Fundamentals (Q1–Q10)

These foundational questions are asked in every microservices interview. Get these perfect first.
Q1 · Architecture
What is the difference between microservices and monolithic architecture?
Monolithic: All components in a single deployable unit. Simple to develop and debug initially. As the codebase grows: deployment is risky (all-or-nothing), scaling is inefficient (scale the whole app instead of just the bottleneck), and tech choices are locked in.

Microservices: Application split into small, independently deployable services, each with its own database. Services communicate via REST APIs, gRPC, or message queues (Kafka).

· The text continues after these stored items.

-- ==== Sys2Proof/Tests/Slice0.lean ====
section
/-! SUPPORT. Tests: ill-formed commands that the check refuses, a few worked values of the manual, and for every
statement with hypotheses a state and operands that meet them. -/


namespace Sys2Proof.Tests

open Sys2Proof.Machine Sys2Proof.Safety

/-! ### Small states -/

/-- The state of a next outcome. -/
def after (o : Out) (s : State) : State :=
  match o with
  | .next t => t
  | .fault _ | .refused _ => s

/-- After a self-test that passed. -/
def ready : State := { State.reset with device := .ready, selfTest := .pass, selfTestLeft := 0 }

/-- While RESET_IN is low. -/
def inReset : State := { State.reset with resetLow := true }

/-- A square of side 1000 with one tab on its third side. -/
def square : Contour :=
  ⟨.tabbed, 100, [⟨0, 0⟩, ⟨1000, 0⟩, ⟨1000, 1000⟩, ⟨0, 1000⟩], [⟨⟨2, 400⟩, ⟨2, 600⟩⟩], none, none⟩

/-- A hole below the square, its lead-in straight up. -/
def pin : Hole := ⟨63, .outside, .both, ⟨500, -300⟩, [⟨500, 0⟩], none, none⟩

def loadedPlate : Plate :=
  { Plate.reset with state := .loading, ident := some 7302, contours := [(63, square)], holes := [(127, pin)], entryTol := 100 }

/-- A loaded map, positions not suspect, no wire in the plate. -/
def loaded : State :=
  { ready with
    plate := loadedPlate
    axisX := { Channel.reset with suspect := false }
    axisY := { Channel.reset with suspect := false }
    planner := { Planner.reset with wire := .none } }

def validating : State := { loaded with plate := { loadedPlate with state := .validating } }

def armed : State := { loaded with plate := loadedPlate.passed }

def squareLive : Contour := { square with geom := some square.computed, live := some ContourLive.start }

def pinLive : Hole := { pin with geom := some (pin.computed [(63, square)]), live := some HoleLive.start }

/-- A run on the square, in a phase. -/
def runIn (p : Phase) : Run :=
  ⟨1, 63, 127, 500, .first, .fwd, 7, p, 0, 1900, 1850, false, false, false, false, none, none, none, 0, 0, 0, none⟩

/-- The plate ACTIVE with that run, its path, the Progress Unit's distances and the wire. -/
def running (run : Run) (path : Path) (wire : Wire) : State :=
  { armed with
    plate := { loadedPlate.passed with state := .active }
    run := some run
    runCounter := 1
    prog := { Progress.idle with timer := some 1000, path := path, sOld := some 500 }
    planner := { Planner.reset with wire := wire, counter := 1 } }

def cutting : State := running (runIn .cutting) .loop (.hole 127)

def halted : State :=
  running { runIn .halted with halt := some ⟨{ Causes.none with pinch := true }, .cutting⟩ } .loop (.hole 127)

/-- A START target at the hole, its attempt begun. -/
def awaiting : State :=
  let s := running (runIn .awaitThread) .none .none
  { s with planner := { s.planner with target := some ⟨1, .start, .hole 127, 63, ⟨500, -300⟩, true⟩ } }

/-- A break on the loop, with its plan. -/
def broken : State :=
  let plan : Plan := ⟨.kerf, some 0, ⟨500, 0⟩, 300, ⟨800, 0⟩, false⟩
  let s := running { runIn .broken with brk := some ⟨.cutting, .loop, ⟨800, 0⟩, 300, 300⟩, plan := some plan } .loop .none
  { s with
    prog := { s.prog with r := 300, a := 300 }
    planner := { s.planner with target := some ⟨255, .resume, .kerf, 63, ⟨500, 0⟩, true⟩, kerf := some 0 } }

/-- The plate with the square in another state. -/
def withLive (v : ContourLive) (s : State) : State :=
  { s with plate := { s.plate with contours := [(63, { squareLive with live := some v })] } }

/-! ### Helpers of the witnesses -/

theorem of_none {α : Type} {o : Option α} {P : α → Prop} (h : o = none) : ∀ v, o = some v → P v := by
  intro v hv
  rw [h] at hv
  cases hv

Advantages of microservices: Independent scaling, independent deployment, tech stack flexibility, fault isolation.
Disadvantages: Distributed systems complexity (network failures, latency), eventual consistency challenges, operational overhead (many services to monitor and deploy).
Q2 · API Gateway
What is an API Gateway? What does it do?
An API Gateway is the single entry point for all client requests in a microservices system. It routes requests to the appropriate service.

Key responsibilities:
• Request routing (route /orders to Order Service, /payments to Payment Service)
• Authentication & Authorization (verify JWT tokens before passing to services)
• Rate limiting (prevent abuse)
• SSL termination
• Request/response transformation
• Load balancing
• Circuit breaker / retry logic

Popular implementations: AWS API Gateway, Kong, Nginx, Netflix Zuul, Spring Cloud Gateway.
Q3 · Service Discovery
What is service discovery in microservices? Client-side vs server-side?
Service discovery allows services to find each other without hardcoded IP addresses (which change as services are deployed, scaled, or fail).

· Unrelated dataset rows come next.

-- ==== Sys2Proof/Machine/Bits.lean ====
section
/-! DEFINITION. Bit sequences. A sequence of `n` bits is a `BitVec n` whose bit `i` is element `i` (00_scope.md R6, R8).
`unpack8` and `pack8` turn bytes into sequences and back, MSB-first (R9; 20_memory.md R70). -/

namespace Sys2Proof.Machine

/-- The sequence of `n` bits whose element `i` is `f i`. -/
def ofBits (n : Nat) (f : Nat → Bool) : BitVec n :=
  match n with
  | 0 => 0#0
  | k + 1 => BitVec.cons (f k) (ofBits k f)

/-- `unpack8(B)`: element `i` is `B[7−i]` (R9). -/
def unpack8 (b : Byte) : BitVec 8 := ofBits 8 fun i => b.getLsbD (7 - i)

/-- `pack8(s)`: the byte whose bit `7−i` is `s[i]` (R9). -/
def pack8 (s : BitVec 8) : Byte := ofBits 8 fun i => s.getLsbD (7 - i)

end Sys2Proof.Machine
end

Client-side discovery: The client queries a service registry (e.g., Eureka) to get available instances, then load-balances itself. Example: Netflix Ribbon + Eureka.

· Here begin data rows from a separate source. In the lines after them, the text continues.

-- ==== Sys2Proof/Machine/State.lean ====
section
/-! DEFINITION. The state of the block as plain data (10_state.md R20 to R38), the host's pending transactions, and the
state after reset (10_state.md R38, 70_reset_and_hazards.md R300). -/

namespace Sys2Proof.Machine

/-- Stored bytes of the window, keyed by window address, in one canonical form (`Memory.wf` in `Ops.lean`). -/
abbrev Memory := List Host.Cell

/-- `STATUS.PHASE` (R25, R28): the sequencer's phase. The code 3 never occurs. -/
inductive Phase where
  | idle
  | pausedEnroll
  | pausedRecon
deriving DecidableEq, Repr

/-- `STATUS.ERR` (R25, 60_exceptions.md R271): outcome of the most recent write to `CMD`. Codes 4 to 7 never occur. -/
inductive ErrCode where
  | ok
  | illegalCommand
  | illegalState
  | malformedHelperData
deriving DecidableEq, Repr

/-- `BRES[b].CLASS` (R30). -/
inductive BlockClass where
  | none
  | clean
  | corrected
  | uncorrectable
deriving DecidableEq, Repr

/-- One register `BRES[b]` (R30): exactly its six values `0x00`, `0x40`, `0x81`, `0x82`, `0x83`, `0xC0`, so that no other
pair of class and count can be built (93_implementation_defined.md U22). Its fields are read by `BlockResult.cls` and
`BlockResult.count`. -/
inductive BlockResult where
  /-- `CLASS = NONE`, `COUNT = 0`. -/
  | none
  /-- `CLASS = CLEAN`, `COUNT = 0`. -/
  | clean
  /-- `CLASS = CORRECTED`, `COUNT = extra + 1`: 1, 2 or 3. -/
  | corrected (extra : Fin 3)
  /-- `CLASS = UNCORRECTABLE`, `COUNT = 0`. -/
  | uncorrectable
deriving DecidableEq, Repr

/-- What the host does at the block's port: one of the two transactions of 20_memory.md R60, or the reset input of
70_reset_and_hazards.md R300. -/
inductive HostAction where
  /-- `MemRead(a, 1)` (R62). -/
  | read (a : Addr)
  /-- `MemWrite(a, 1, v)` (R63). -/
  | write (a : Addr) (v : Byte)
  /-- A reset, which falls between transactions (R301). -/
  | reset
deriving DecidableEq, Repr

/-- The state of the machine. The first nine fields are the block's own state (R20 (a), (b)). `encStride` is the model's
parameter (R5). `pending` and `rdata` are the port: what the host has issued and the block has not yet seen, and what
the last transaction returned. -/
structure State where
  /-- `HELPER[0..15]` at `0x010 + i`, `KEY[0..15]` at `0x020 + i`, `PUFBUF[0..255]` at `0x100 + i` (R21 to R23, R65). -/
  mem       : Memory
  /-- `STATUS.PHASE` (R25, R28). -/
  phase     : Phase
  /-- `STATUS.ERR` (R25). -/
  err       : ErrCode
  /-- `STATUS.ACCERR` (R25): sticky, some host write was ignored. -/
  accErr    : Bool
  /-- `CTRL.YIELD_EN`, the one stored bit of `CTRL` (R26). -/
  yieldEn   : Bool
  /-- `CHAL` (R27). -/
  chal      : Byte
  /-- `HLEN` (R29). -/
  hlen      : Byte
  /-- `BLK` (R28). -/
  blk       : BlockIdx
  /-- `BRES[0..7]` (R30). -/
  bres      : Vector BlockResult 8
  /-- The parameter `ENC_STRIDE` (R5): no step changes it. -/
  encStride : EncStride
  /-- The host's actions that the block has not yet seen, oldest first (R61, R71). -/
  pending   : List HostAction
  /-- `rdata` of 20_memory.md R76: the byte the last transaction returned, `none` after a write and after a reset. -/
  rdata     : Option Byte
deriving DecidableEq, Repr

/-- Why the machine stops with a fault. It has NO constructor: no transaction stops the block ("every command is defined
on every state", R303), every command error is a next state (60_exceptions.md R274), and there is no bus error
(R277). Safe: nothing can end this way. -/
inductive Fault where
deriving DecidableEq, Repr

/-- Why a step is refused. -/
inductive Refusal where
  /-- Raised only by an arm of `exec` for an instruction that has no meaning yet. Safe: nothing follows from it. No arm
  raises it now. -/
  | notModelled (mnemonic : String)
deriving DecidableEq, Repr

/-- `BRES[b]` holding no decode result: `0x00` (R30). -/
def BlockResult.empty : BlockResult := .none

/-- The state after reset (R38, R300): every buffer and register zero, `PHASE = IDLE`, `ERR = OK`, `ACCERR = 0`. The
parameter has the value this spec takes (R5), and the host has issued nothing. -/
def State.reset : State where
  mem       := []
  phase     := .idle
  err       := .ok
  accErr    := false
  yieldEn   := false
  chal      := 0#8
  hlen      := 0#8
  blk       := 0
  bres      := Vector.replicate 8 BlockResult.empty
  encStride := .stride32
  pending   := []
  rdata     := .none

end Sys2Proof.Machine
end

Server-side discovery: The client sends requests to a load balancer / API gateway, which queries the service registry and forwards the request. The client doesn't know about discovery. Example: AWS ALB + ECS service discovery.

Service registries: Netflix Eureka, Consul, etcd, AWS Cloud Map.
Q4 · Communication
What is the difference between synchronous and asynchronous communication in microservices?
Synchronous (REST, gRPC): The caller waits for a response. Simple, easy to implement, easier to debug. Problem: tight coupling — if the downstream service is down or slow, the caller is blocked. Cascading failures are a risk.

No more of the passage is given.